Assigned task: Of all the lines below, return only those starting with the line holding "c % 2 ^ 6 := by" and going on through the line holding "fields (R54). -/", exactly as written.

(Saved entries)
-- ==== Sys2Proof/Laws/Decode.lean ====
section
/-!
SUPPORT. The fields of a packed word and of a decoded command.
-/

namespace Sys2Proof

@[simp] theorem opField_packWord (op : BitVec 2) (c n : Nat) : opField (packWord op c n) = op := by
  apply BitVec.eq_of_getLsbD_eq
  intro i hi
  simp only [opField, packWord, BitVec.getLsbD_extractLsb', BitVec.getLsbD_append]
  have h1 : ¬ (30 + i < 24) := by omega
  have h2 : ¬ (30 + i - 24 < 6) := by omega
  have h3 : 30 + i - 24 - 6 = i := by omega
  simp [h1, h2, h3, hi]

@[simp] theorem ctxField_packWord (op : BitVec 2) (c n : Nat) : ctxField (packWord op c n) = c % 2 ^ 6 := by
  have h : (packWord op c n).extractLsb' 24 6 = BitVec.ofNat 6 c := by
    apply BitVec.eq_of_getLsbD_eq
    intro i hi
    simp only [packWord, BitVec.getLsbD_extractLsb', BitVec.getLsbD_append]
    have h1 : ¬ (24 + i < 24) := by omega
    have h2 : 24 + i - 24 = i := by omega
    simp [h1, h2, hi]
  rw [ctxField, h, BitVec.toNat_ofNat]

@[simp] theorem lenField_packWord (op : BitVec 2) (c n : Nat) : lenField (packWord op c n) = n % 2 ^ 24 := by
  have h : (packWord op c n).extractLsb' 0 24 = BitVec.ofNat 24 n := by
    apply BitVec.eq_of_getLsbD_eq
    intro i hi
    simp only [packWord, BitVec.getLsbD_extractLsb', BitVec.getLsbD_append]
    have h2 : 0 + i < 24 := by omega
    simp [hi]
  rw [lenField, h, BitVec.toNat_ofNat]

theorem ctxField_lt (w : Word) : ctxField w < 2 ^ 6 := BitVec.isLt _

theorem lenField_lt (w : Word) : lenField w < 2 ^ 24 := BitVec.isLt _

@[simp] theorem ctx_decode (w : Word) : (decode w).ctx = ctxField w := by
  unfold decode
  split <;> rfl

@[simp] theorem len_decode (w : Word) : (decode w).len = lenField w := by
  unfold decode
  split <;> rfl

theorem wellFormed_iff (i : Instr) : i.WellFormed ↔ i.ctx < 2 ^ 6 ∧ i.len < 2 ^ 24 := by
  simp [Instr.WellFormed, Instr.wellFormed]

/-- Decoding a packed word: the operation by OP, CTX and LEN read back (R54, R55). -/
theorem decode_packWord_init (c n : Nat) : decode (packWord 0 c n) = .init (c % 2 ^ 6) (n % 2 ^ 24) := by
  simp [decode]

theorem decode_packWord_inject (c n : Nat) : decode (packWord 1 c n) = .inject (c % 2 ^ 6) (n % 2 ^ 24) := by
  simp [decode]

theorem decode_packWord_flip (c n : Nat) : decode (packWord 2 c n) = .flip (c % 2 ^ 6) (n % 2 ^ 24) := by
  simp [decode]

theorem decode_packWord_extract (c n : Nat) : decode (packWord 3 c n) = .extract (c % 2 ^ 6) (n % 2 ^ 24) := by
  simp [decode]

/-- Packing the fields of a word gives the word back: no bit belongs to none of the fields (R54). -/
theorem packWord_fields (w : Word) : packWord (opField w) (ctxField w) (lenField w) = w := by
  apply BitVec.eq_of_getLsbD_eq
  intro i hi
  simp only [packWord, opField, ctxField, lenField, BitVec.ofNat_toNat, BitVec.setWidth_eq, BitVec.getLsbD_append,
    BitVec.getLsbD_extractLsb']
  by_cases h1 : i < 24
  · simp [h1]
  · by_cases h2 : i - 24 < 6
    · have : 24 + (i - 24) = i := by omega
      simp [h1, h2, this]
    · have h3 : i - 24 - 6 < 2 := by omega
      have : 30 + (i - 24 - 6) = i := by omega
      simp [h1, h2, h3, this]

theorem getLsbD_rowMask : ∀ i, i < 32 → rowMask.getLsbD i = decide (30 ≤ i) := by decide

theorem packWord_and_rowMask (op : BitVec 2) (c n : Nat) : packWord op c n &&& rowMask = packWord op 0 0 := by
  apply BitVec.eq_of_getLsbD_eq
  intro i hi
  rw [BitVec.getLsbD_and, getLsbD_rowMask i hi]
  simp only [packWord, BitVec.getLsbD_append]
  by_cases h1 : i < 24
  · have h2 : ¬ 30 ≤ i := by omega
    simp [h1, h2]
  · by_cases h2 : i - 24 < 6
    · have h3 : ¬ 30 ≤ i := by omega
      simp [h1, h2, h3]
    · have h3 : 30 ≤ i := by omega
      simp [h1, h2, h3]

end Sys2Proof
end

Result for this task:
@[simp] theorem ctxField_packWord (op : BitVec 2) (c n : Nat) : ctxField (packWord op c n) = c % 2 ^ 6 := by
  have h : (packWord op c n).extractLsb' 24 6 = BitVec.ofNat 6 c := by
    apply BitVec.eq_of_getLsbD_eq
    intro i hi
    simp only [packWord, BitVec.getLsbD_extractLsb', BitVec.getLsbD_append]
    have h1 : ¬ (24 + i < 24) := by omega
    have h2 : 24 + i - 24 = i := by omega
    simp [h1, h2, hi]
  rw [ctxField, h, BitVec.toNat_ofNat]

@[simp] theorem lenField_packWord (op : BitVec 2) (c n : Nat) : lenField (packWord op c n) = n % 2 ^ 24 := by
  have h : (packWord op c n).extractLsb' 0 24 = BitVec.ofNat 24 n := by
    apply BitVec.eq_of_getLsbD_eq
    intro i hi
    simp only [packWord, BitVec.getLsbD_extractLsb', BitVec.getLsbD_append]
    have h2 : 0 + i < 24 := by omega
    simp [hi]
  rw [lenField, h, BitVec.toNat_ofNat]

theorem ctxField_lt (w : Word) : ctxField w < 2 ^ 6 := BitVec.isLt _

theorem lenField_lt (w : Word) : lenField w < 2 ^ 24 := BitVec.isLt _

@[simp] theorem ctx_decode (w : Word) : (decode w).ctx = ctxField w := by
  unfold decode
  split <;> rfl

@[simp] theorem len_decode (w : Word) : (decode w).len = lenField w := by
  unfold decode
  split <;> rfl

theorem wellFormed_iff (i : Instr) : i.WellFormed ↔ i.ctx < 2 ^ 6 ∧ i.len < 2 ^ 24 := by
  simp [Instr.WellFormed, Instr.wellFormed]

/-- Decoding a packed word: the operation by OP, CTX and LEN read back (R54, R55). -/
theorem decode_packWord_init (c n : Nat) : decode (packWord 0 c n) = .init (c % 2 ^ 6) (n % 2 ^ 24) := by
  simp [decode]

theorem decode_packWord_inject (c n : Nat) : decode (packWord 1 c n) = .inject (c % 2 ^ 6) (n % 2 ^ 24) := by
  simp [decode]

theorem decode_packWord_flip (c n : Nat) : decode (packWord 2 c n) = .flip (c % 2 ^ 6) (n % 2 ^ 24) := by
  simp [decode]

theorem decode_packWord_extract (c n : Nat) : decode (packWord 3 c n) = .extract (c % 2 ^ 6) (n % 2 ^ 24) := by
  simp [decode]

/-- Packing the fields of a word gives the word back: no bit belongs to none of the fields (R54). -/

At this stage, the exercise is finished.